Start of INFORMATION PROVIDED

theorem stays_openedPayload {c : Cmd Unit} {s : State} {Q : Unit → State → Prop} (h : Stays c s Q) :
    Stays (openedPayload c) s Q := ends_openedPayload h fun _ => bounded_loose _

theorem stays_rawDec {s : State} (h : Bounded s) : Stays rawDec s fun _ => Bounded := by
  refine ends_bind <| stays_check h fun hd => ends_bind <| ends_change <| ends_get_bind <| stays_payload ?_
  have hcount := (pixelCount_bounds hd).2
  exact stays_rawDecLoop (bounded_seek_offset h _) ((Nat.zero_add _).trans_le hcount)

/-! ### Stores -/

/-- The state is bounded, and `n` bytes can still be stored at `SP` inside `CM`. -/
def Room (n : Nat) (s : State) : Prop := Bounded s ∧ s.sp.toNat + n ≤ 2 ^ 33

theorem room_withSp {s : State} {a n : Nat} (h : Bounded s) (ha : a + n ≤ 2 ^ 33) : Room n (s.withSp a) :=
  ⟨bounded_withSp h (by omega), by rw [toNat_withSp (by omega)]; exact ha⟩

/-- A store uses up its room. -/
theorem stays_storeField {bytes : List Byte} {s : State} {m n : Nat} {Q : Unit → State → Prop} (h : Room m s)
    (hm : bytes.length + n = m) (hQ : ∀ t, Room n t → Q () t) : Stays (storeField bytes) s Q := by
  obtain ⟨⟨⟨hcm, hpm, hslb⟩, hsp, hclen, hcounters⟩, hroom⟩ := h
  have hsp' : (s.stored s.sp.toNat bytes).sp.toNat = s.sp.toNat + bytes.length := toNat_sp_stored _ _ _ (by omega)
  have hclen' : (s.stored s.sp.toNat bytes).clen.toNat ≤ 2 ^ 33 := by
    rw [State.stored_clen, BitVec.toNat_ofNat, Nat.mod_eq_of_lt (by omega)]
    omega
  have hcm' := ByteMem.wf_writeBytes s.cm bytes hcm (a := s.sp.toNat) (by rw [Config.cmCells]; omega)
  exact ends_storeField (hQ _ ⟨⟨⟨hcm', hpm, hslb⟩, by omega, hclen', hcounters⟩, by omega⟩)
    ⟨⟨hcm, hpm, hslb⟩, hsp, hclen, hcounters⟩

theorem stays_hdrPut {s : State} (h : Bounded s) : Stays hdrPut s fun _ => Bounded := by
  obtain ⟨hmem, hsp, _, hcounters⟩ := h
  have hnew : Bounded s.withNewContainer := ⟨hmem, hsp, Nat.zero_le _, hcounters⟩
  have hroom : Room 12 (s.withNewContainer.withSp 0) := room_withSp hnew (by decide)
  exact ends_bind <| ends_change <| ends_bind <| ends_change <| ends_get_bind <| ends_bind <|
    stays_storeField hroom (n := 8) rfl fun _ h => ends_get_bind <| ends_bind <|
    stays_storeField h (n := 6) rfl fun _ h => ends_get_bind <| ends_bind <|
    stays_storeField h (n := 4) rfl fun _ h => ends_get_bind <| ends_bind <|
    stays_storeField h (n := 2) rfl fun _ h => ends_get_bind <|
    stays_storeField h (n := 0) rfl fun _ h => h.1

theorem stays_ihdrPut {s : State} (h : Bounded s) : Stays ihdrPut s fun _ => Bounded := by
  have hroom : Room 12 (s.withHeaderConstants.withSp (ihdrAddr s.idx)) :=
    room_withSp (s := s.withHeaderConstants) h (ihdrAddr_add_le s.idx)
  exact ends_bind <| stays_check h fun _ => ends_bind <| stays_check h fun _ => ends_bind <| ends_change <|
    ends_bind <| ends_change <| ends_get_bind <| ends_bind <|
    stays_storeField hroom (n := 11) rfl fun _ h => ends_get_bind <| ends_bind <|
    stays_storeField h (n := 10) rfl fun _ h => ends_get_bind <| ends_bind <|
    stays_storeField h (n := 8) rfl fun _ h => ends_get_bind <| ends_bind <|
    stays_storeField h (n := 4) rfl fun _ h => ends_get_bind <|
    stays_storeField h (n := 0) rfl fun _ h => h.1

theorem stays_rawEncLoop {n i : Nat} {s : State} (h : Room (2 * n) s) : Stays (rawEncLoop n i) s fun _ => Bounded := by
  induction n generalizing i s with
  | zero => exact ends_of_ok (cmd_pure () s) h.1
  | succ n ih =>
    exact ends_get_bind <| ends_bind <| stays_storeField h (n := 2 * n) (by simp; omega) fun t ht => ih ht

theorem stays_rawEnc {s : State} (h : Bounded s) : Stays rawEnc s fun _ => Bounded := by
  refine ends_bind <| stays_check h fun hd => ends_bind <| ends_change <| ends_get_bind <| stays_rawEncLoop ?_
  have hcount : s.pixelCount ≤ 65536 := (pixelCount_bounds hd).2
  have hoff := s.unpackedOff.isLt
  refine room_withSp h ?_
  show s.unpackedOff.toNat + 2 * s.pixelCount ≤ 2 ^ 33
  omega

theorem stays_imgEnc {s : State} (h : Bounded s) : Stays imgEnc s fun _ => Bounded :=
  ends_bind <| stays_check h fun _ => ends_bind <| stays_check h fun _ => ends_bind <| stays_check h fun _ =>
    ends_bind <| stays_check h fun _ => ends_bind <| ends_change <|
      (stays_ihdrPut (s := s.withPlacement) h).bind fun _ _ h => (stays_rawEnc h).bind fun _ _ h => ends_change h

/-! ### The packed payload (R193 to R197, R40) -/

/-- The counters between two chunks: a chunk adds at most 32767 skipped pixels and 65536 run pixels, and a carry moves
`PREC` into `CUR`. -/
structure BetweenChunks (s : State) : Prop where
  packedOk : PackedOk s
  nrun : s.nrun = 0
  prec : s.prec.toNat ≤ (65536 - s.nchunk.toNat) * 65536
  cur : s.cur.toNat + s.prec.toNat ≤ (65536 - s.nchunk.toNat) * (32767 + 2 * 65536)

/-- The counters inside a chunk, `NRUN` run pixels before its end. -/
structure InChunk (s : State) : Prop where
  packedOk : PackedOk s
  nchunk : 0 < s.nchunk.toNat
  prec : s.prec.toNat + s.nrun.toNat ≤ (65537 - s.nchunk.toNat) * 65536
  cur : s.cur.toNat + s.prec.toNat + 2 * s.nrun.toNat ≤ (65537 - s.nchunk.toNat) * (32767 + 2 * 65536)

/-- Either outcome of the carry moves the skip into `CUR`, and `PREC` with it or not (R194). -/
theorem carry_bounds (l p o : Nat) : (carry l p o).1 + (carry l p o).2 = o + p ∧ (carry l p o).2 ≤ p := by
  unfold carry
  split <;> simp

theorem storedCount_bounds (v : U16) : 1 ≤ storedCount v ∧ storedCount v ≤ 65536 := by
  have := v.isLt
  unfold storedCount
  omega

theorem halfOffset_le (v : U16) : halfOffset v ≤ 32767 := by
  have := v.isLt
  unfold halfOffset
  omega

End of INFORMATION PROVIDED

**TASK TO COMPLETE**
The answer must be exactly the lines from the one containing "theorem storedCount_bounds (v" through the final line of the data, both ends included, and nothing else.

**SOLVED PROBLEM**
theorem storedCount_bounds (v : U16) : 1 ≤ storedCount v ∧ storedCount v ≤ 65536 := by
  have := v.isLt
  unfold storedCount
  omega

theorem halfOffset_le (v : U16) : halfOffset v ≤ 32767 := by
  have := v.isLt
  unfold halfOffset
  omega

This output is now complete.